● **EXERCISE PROMPT**
Filter the listing and keep only the lines with the word "candGo".

● **INFORMATION**
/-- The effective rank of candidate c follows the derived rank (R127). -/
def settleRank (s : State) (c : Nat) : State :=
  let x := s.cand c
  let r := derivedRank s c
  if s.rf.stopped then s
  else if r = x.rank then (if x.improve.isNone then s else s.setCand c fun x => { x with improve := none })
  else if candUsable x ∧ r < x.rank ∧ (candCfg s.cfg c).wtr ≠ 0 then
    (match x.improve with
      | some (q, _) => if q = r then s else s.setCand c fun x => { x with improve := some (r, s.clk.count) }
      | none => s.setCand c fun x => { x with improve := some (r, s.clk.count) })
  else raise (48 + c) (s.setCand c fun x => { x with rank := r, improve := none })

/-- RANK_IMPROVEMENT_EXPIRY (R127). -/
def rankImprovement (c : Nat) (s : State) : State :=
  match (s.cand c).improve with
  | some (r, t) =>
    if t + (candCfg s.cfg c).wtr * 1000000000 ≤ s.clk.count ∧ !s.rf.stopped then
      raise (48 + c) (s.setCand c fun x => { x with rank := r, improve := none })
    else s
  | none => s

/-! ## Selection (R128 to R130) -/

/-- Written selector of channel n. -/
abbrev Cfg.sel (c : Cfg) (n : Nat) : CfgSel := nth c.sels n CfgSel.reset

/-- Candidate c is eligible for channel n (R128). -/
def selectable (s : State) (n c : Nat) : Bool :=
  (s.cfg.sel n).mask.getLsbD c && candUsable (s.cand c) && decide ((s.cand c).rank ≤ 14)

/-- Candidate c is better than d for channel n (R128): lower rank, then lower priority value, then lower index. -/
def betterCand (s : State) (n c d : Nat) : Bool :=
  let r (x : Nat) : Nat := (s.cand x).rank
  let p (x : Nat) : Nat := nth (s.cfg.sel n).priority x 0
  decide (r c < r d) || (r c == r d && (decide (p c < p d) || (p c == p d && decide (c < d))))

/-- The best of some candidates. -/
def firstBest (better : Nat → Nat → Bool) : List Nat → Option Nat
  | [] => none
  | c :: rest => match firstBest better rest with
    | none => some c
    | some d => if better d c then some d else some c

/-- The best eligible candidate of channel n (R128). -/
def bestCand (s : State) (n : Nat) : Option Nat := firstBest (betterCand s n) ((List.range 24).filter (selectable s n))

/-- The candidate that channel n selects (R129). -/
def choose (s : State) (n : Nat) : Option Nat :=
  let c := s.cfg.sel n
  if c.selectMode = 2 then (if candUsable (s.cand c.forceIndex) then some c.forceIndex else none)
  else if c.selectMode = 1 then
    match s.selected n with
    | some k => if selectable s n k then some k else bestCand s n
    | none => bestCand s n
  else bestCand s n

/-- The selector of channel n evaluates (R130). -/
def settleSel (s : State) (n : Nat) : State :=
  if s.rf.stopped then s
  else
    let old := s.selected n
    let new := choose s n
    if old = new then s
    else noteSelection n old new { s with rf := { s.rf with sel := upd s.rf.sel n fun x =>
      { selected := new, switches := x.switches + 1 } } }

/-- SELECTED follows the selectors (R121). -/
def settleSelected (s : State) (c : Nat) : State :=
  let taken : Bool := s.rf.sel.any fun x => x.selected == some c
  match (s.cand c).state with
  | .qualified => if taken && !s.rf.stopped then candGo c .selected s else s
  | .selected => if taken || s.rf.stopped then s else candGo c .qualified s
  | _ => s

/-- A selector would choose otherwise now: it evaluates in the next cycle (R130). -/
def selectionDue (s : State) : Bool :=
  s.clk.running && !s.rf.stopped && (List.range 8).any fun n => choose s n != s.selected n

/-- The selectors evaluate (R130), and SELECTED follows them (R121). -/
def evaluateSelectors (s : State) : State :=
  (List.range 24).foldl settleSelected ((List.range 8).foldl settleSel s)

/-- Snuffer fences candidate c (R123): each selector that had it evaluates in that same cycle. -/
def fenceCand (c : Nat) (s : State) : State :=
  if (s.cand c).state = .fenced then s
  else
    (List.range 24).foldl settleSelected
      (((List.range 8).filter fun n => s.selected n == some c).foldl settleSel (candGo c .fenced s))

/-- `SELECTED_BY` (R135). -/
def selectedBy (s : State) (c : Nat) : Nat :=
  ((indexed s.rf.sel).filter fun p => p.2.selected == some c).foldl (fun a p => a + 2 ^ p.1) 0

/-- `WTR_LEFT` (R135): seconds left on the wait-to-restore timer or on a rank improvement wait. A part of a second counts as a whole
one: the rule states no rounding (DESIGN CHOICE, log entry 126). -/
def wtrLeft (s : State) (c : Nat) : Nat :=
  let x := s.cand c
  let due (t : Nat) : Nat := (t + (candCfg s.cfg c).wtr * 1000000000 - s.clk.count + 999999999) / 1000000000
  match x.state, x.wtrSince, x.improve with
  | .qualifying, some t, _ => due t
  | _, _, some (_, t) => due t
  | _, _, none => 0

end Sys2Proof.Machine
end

● **YOUR RESPONSE**
  | .qualified => if taken && !s.rf.stopped then candGo c .selected s else s
  | .selected => if taken || s.rf.stopped then s else candGo c .qualified s
      (((List.range 8).filter fun n => s.selected n == some c).foldl settleSel (candGo c .fenced s))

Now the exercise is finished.